**Exercise instructions**
Lines to restate from the data below: from the one containing "def dchanUpd (c" to the one containing "def qosFloor (s : State) : Nat → Nat", both included. Give them again exactly, and only them.

**Collected data**
+-------+
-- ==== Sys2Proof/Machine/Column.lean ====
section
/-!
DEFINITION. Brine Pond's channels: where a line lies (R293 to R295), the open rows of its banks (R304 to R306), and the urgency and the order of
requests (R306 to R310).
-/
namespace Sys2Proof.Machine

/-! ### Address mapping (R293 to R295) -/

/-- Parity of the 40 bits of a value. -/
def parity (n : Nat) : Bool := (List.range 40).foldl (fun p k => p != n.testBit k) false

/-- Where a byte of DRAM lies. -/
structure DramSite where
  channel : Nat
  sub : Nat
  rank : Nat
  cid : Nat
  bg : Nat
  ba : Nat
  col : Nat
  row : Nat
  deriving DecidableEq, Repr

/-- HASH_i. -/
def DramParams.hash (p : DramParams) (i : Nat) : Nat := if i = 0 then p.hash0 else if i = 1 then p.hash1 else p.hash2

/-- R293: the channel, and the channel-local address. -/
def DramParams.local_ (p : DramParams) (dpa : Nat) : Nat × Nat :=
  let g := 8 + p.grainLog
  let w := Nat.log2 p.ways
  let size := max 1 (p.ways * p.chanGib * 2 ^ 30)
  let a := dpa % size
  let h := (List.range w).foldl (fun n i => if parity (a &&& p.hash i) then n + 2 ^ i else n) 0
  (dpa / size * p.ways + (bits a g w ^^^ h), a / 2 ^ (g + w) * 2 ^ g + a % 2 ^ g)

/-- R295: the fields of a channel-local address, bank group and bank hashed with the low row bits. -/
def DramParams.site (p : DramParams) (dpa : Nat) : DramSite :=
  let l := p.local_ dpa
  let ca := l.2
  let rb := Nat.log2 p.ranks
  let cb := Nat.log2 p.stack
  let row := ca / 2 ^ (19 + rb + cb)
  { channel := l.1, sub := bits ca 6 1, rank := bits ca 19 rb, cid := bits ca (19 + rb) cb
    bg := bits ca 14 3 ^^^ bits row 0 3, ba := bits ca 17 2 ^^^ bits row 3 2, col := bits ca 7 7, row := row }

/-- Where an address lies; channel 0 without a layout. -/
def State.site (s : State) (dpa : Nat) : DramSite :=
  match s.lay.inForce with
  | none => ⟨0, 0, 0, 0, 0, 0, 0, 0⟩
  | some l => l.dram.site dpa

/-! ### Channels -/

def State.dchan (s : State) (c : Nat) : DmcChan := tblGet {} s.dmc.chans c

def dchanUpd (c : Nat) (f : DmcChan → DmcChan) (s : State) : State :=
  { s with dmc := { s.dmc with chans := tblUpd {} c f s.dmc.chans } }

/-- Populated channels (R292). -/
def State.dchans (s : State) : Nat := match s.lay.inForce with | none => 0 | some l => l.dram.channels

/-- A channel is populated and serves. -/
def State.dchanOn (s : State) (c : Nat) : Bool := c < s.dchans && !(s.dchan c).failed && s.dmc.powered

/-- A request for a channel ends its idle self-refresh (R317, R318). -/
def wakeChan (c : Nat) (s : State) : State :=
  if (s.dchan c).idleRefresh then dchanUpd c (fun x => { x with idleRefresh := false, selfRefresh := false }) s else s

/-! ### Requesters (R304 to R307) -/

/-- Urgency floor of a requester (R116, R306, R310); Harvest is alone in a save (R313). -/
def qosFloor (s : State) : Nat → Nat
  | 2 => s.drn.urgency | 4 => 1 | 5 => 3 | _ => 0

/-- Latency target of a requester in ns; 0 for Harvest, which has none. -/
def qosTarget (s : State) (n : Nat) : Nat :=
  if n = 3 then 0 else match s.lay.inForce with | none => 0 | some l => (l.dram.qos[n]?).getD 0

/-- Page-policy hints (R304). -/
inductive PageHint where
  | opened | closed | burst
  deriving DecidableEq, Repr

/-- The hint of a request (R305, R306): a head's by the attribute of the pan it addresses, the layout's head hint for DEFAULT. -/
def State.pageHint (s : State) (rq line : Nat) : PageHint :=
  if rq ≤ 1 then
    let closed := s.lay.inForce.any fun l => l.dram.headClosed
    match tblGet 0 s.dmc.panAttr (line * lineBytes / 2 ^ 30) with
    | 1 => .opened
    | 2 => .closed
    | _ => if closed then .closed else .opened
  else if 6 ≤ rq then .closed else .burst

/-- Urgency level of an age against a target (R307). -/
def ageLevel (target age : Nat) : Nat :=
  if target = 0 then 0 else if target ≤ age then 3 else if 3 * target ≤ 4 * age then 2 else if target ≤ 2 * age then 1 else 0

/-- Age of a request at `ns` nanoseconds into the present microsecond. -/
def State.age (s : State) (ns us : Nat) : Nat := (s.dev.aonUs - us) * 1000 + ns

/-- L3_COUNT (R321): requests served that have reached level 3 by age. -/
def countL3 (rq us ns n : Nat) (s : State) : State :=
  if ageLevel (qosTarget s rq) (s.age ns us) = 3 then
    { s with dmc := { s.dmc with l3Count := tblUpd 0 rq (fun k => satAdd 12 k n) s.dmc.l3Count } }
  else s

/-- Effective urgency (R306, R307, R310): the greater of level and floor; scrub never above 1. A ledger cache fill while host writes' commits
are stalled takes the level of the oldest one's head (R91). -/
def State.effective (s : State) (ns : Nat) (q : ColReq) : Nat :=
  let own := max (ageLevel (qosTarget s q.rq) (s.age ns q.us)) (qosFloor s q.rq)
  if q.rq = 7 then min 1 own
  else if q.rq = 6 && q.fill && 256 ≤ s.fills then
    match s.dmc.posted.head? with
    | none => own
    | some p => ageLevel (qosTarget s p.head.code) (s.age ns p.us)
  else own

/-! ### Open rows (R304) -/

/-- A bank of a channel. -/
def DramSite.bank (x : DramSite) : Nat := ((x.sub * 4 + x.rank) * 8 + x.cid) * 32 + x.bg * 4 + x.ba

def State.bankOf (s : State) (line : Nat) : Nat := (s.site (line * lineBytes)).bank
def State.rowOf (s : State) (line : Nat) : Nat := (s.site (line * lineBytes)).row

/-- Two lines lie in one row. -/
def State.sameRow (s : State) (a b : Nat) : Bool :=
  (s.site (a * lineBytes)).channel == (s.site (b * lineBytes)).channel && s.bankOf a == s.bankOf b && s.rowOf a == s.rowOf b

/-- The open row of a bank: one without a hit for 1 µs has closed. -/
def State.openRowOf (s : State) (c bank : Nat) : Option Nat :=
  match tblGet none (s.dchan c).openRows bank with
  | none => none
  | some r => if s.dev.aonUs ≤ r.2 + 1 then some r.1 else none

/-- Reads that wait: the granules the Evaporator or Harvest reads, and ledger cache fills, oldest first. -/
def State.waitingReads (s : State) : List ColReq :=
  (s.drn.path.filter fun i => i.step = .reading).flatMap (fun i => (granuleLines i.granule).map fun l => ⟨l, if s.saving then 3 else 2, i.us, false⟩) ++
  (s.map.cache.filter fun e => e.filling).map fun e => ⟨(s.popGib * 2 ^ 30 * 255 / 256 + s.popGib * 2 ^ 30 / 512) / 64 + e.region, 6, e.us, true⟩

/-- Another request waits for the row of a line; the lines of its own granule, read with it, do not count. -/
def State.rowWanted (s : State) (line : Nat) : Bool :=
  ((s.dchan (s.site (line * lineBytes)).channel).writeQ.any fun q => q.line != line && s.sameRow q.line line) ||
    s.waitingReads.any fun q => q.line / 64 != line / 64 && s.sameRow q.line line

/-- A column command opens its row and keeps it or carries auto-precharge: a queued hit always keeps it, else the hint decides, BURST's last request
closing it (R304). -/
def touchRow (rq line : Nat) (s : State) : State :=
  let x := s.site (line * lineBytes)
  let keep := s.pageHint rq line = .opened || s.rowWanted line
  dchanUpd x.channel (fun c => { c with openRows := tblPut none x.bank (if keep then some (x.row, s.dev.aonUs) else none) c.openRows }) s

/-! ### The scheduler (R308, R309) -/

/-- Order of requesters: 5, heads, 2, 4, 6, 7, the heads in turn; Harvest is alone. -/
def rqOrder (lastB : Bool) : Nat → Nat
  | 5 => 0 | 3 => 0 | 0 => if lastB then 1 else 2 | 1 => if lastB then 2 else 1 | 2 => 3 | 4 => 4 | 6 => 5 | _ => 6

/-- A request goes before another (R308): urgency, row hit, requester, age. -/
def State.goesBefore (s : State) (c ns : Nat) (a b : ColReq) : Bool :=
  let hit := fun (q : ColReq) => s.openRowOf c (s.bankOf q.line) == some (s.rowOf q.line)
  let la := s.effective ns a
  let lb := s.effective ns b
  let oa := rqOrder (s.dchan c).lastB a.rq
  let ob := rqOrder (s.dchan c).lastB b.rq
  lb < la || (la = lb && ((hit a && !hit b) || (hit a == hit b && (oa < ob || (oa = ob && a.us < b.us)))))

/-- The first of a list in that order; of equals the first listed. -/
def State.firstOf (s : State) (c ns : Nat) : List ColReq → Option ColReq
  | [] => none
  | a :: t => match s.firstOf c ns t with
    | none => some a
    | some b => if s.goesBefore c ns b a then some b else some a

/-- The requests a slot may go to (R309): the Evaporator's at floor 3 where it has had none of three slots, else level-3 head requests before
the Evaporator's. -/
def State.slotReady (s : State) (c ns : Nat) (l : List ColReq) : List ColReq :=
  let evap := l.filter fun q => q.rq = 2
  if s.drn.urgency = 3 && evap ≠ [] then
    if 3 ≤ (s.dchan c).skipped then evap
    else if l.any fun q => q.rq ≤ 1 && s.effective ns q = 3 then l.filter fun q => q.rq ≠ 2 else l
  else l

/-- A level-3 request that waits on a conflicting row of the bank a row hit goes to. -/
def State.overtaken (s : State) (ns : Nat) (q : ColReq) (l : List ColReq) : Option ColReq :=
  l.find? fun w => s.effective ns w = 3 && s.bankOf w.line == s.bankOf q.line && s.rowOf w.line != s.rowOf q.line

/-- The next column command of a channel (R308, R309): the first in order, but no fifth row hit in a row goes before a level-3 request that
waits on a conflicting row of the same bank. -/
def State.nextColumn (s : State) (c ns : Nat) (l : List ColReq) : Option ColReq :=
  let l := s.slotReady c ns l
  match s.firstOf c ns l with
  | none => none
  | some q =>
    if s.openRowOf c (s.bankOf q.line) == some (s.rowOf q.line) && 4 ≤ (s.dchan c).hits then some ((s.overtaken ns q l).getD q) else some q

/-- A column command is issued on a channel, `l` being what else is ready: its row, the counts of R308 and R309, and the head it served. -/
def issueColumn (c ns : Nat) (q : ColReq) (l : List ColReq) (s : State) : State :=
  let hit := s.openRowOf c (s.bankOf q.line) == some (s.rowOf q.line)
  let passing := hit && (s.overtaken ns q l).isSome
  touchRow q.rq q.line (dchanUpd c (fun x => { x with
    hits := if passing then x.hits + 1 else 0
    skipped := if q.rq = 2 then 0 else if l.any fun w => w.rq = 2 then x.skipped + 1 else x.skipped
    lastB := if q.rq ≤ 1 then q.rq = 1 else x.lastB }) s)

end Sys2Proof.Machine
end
+-------+
**Answer area**
def dchanUpd (c : Nat) (f : DmcChan → DmcChan) (s : State) : State :=
  { s with dmc := { s.dmc with chans := tblUpd {} c f s.dmc.chans } }

/-- Populated channels (R292). -/
def State.dchans (s : State) : Nat := match s.lay.inForce with | none => 0 | some l => l.dram.channels

/-- A channel is populated and serves. -/
def State.dchanOn (s : State) (c : Nat) : Bool := c < s.dchans && !(s.dchan c).failed && s.dmc.powered

/-- A request for a channel ends its idle self-refresh (R317, R318). -/
def wakeChan (c : Nat) (s : State) : State :=
  if (s.dchan c).idleRefresh then dchanUpd c (fun x => { x with idleRefresh := false, selfRefresh := false }) s else s

/-! ### Requesters (R304 to R307) -/

/-- Urgency floor of a requester (R116, R306, R310); Harvest is alone in a save (R313). -/
def qosFloor (s : State) : Nat → Nat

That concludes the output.